Exercise brief: Each line below from the one containing "charge : List (Nat × Nat)" through the one containing "(bits : List Bool)" should be output exactly as it stands, and no other line should appear.

The data:
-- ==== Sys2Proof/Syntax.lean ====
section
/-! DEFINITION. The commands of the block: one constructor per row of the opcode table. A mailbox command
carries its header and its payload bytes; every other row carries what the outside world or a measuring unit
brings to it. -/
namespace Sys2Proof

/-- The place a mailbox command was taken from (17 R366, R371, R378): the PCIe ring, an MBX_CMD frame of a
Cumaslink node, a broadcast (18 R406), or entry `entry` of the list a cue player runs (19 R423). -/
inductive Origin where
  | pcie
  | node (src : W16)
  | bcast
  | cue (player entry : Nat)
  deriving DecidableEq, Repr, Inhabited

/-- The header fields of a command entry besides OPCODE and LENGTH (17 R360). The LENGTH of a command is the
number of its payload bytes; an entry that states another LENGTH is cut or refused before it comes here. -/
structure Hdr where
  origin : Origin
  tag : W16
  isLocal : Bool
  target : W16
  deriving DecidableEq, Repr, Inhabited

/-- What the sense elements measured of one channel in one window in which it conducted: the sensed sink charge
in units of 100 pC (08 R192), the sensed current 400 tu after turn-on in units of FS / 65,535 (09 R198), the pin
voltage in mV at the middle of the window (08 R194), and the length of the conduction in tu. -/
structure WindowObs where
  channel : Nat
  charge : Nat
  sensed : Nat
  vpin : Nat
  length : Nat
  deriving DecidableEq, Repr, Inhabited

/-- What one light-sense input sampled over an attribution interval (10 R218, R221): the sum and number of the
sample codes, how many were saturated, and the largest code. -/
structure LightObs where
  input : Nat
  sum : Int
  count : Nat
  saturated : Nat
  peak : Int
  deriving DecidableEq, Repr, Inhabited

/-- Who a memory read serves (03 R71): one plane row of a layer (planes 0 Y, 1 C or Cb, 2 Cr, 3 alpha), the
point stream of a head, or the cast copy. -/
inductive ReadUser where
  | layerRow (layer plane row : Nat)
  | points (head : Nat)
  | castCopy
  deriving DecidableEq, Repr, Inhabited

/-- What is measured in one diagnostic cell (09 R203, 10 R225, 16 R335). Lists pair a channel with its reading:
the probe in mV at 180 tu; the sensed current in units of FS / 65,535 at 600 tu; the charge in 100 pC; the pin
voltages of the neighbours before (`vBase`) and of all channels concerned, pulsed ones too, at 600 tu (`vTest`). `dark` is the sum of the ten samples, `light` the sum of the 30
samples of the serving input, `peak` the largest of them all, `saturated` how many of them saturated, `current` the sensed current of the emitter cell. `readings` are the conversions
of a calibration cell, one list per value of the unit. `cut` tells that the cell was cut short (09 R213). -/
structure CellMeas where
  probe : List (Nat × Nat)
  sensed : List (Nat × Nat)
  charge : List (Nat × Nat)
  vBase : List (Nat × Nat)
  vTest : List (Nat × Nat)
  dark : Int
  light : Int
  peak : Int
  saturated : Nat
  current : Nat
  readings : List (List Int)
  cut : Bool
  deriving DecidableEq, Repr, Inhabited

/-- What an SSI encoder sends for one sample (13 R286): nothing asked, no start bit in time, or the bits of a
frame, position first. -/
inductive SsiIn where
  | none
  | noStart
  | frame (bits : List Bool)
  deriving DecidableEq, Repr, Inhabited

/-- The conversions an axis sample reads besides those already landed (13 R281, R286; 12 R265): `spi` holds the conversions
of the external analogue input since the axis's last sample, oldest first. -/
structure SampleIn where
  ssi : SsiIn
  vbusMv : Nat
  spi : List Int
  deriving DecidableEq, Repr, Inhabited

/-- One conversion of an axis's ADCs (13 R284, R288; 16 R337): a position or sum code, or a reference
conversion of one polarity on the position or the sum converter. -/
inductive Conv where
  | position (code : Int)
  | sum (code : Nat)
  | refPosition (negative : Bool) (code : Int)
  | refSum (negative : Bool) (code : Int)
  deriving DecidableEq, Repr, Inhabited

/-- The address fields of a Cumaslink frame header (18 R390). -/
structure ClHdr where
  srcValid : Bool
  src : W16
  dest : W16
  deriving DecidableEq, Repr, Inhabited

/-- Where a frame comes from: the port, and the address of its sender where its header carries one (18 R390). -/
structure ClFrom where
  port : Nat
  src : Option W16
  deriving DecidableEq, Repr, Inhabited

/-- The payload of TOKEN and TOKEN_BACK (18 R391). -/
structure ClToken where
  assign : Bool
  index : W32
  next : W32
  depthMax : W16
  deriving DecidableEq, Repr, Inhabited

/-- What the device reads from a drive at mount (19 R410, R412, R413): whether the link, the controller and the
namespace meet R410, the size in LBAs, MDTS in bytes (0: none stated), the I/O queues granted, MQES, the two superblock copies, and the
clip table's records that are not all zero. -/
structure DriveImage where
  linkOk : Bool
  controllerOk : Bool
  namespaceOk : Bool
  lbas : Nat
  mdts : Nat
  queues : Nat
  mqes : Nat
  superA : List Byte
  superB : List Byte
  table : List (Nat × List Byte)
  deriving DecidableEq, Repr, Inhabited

Task solution:
  charge : List (Nat × Nat)
  vBase : List (Nat × Nat)
  vTest : List (Nat × Nat)
  dark : Int
  light : Int
  peak : Int
  saturated : Nat
  current : Nat
  readings : List (List Int)
  cut : Bool
  deriving DecidableEq, Repr, Inhabited

/-- What an SSI encoder sends for one sample (13 R286): nothing asked, no start bit in time, or the bits of a
frame, position first. -/
inductive SsiIn where
  | none
  | noStart
  | frame (bits : List Bool)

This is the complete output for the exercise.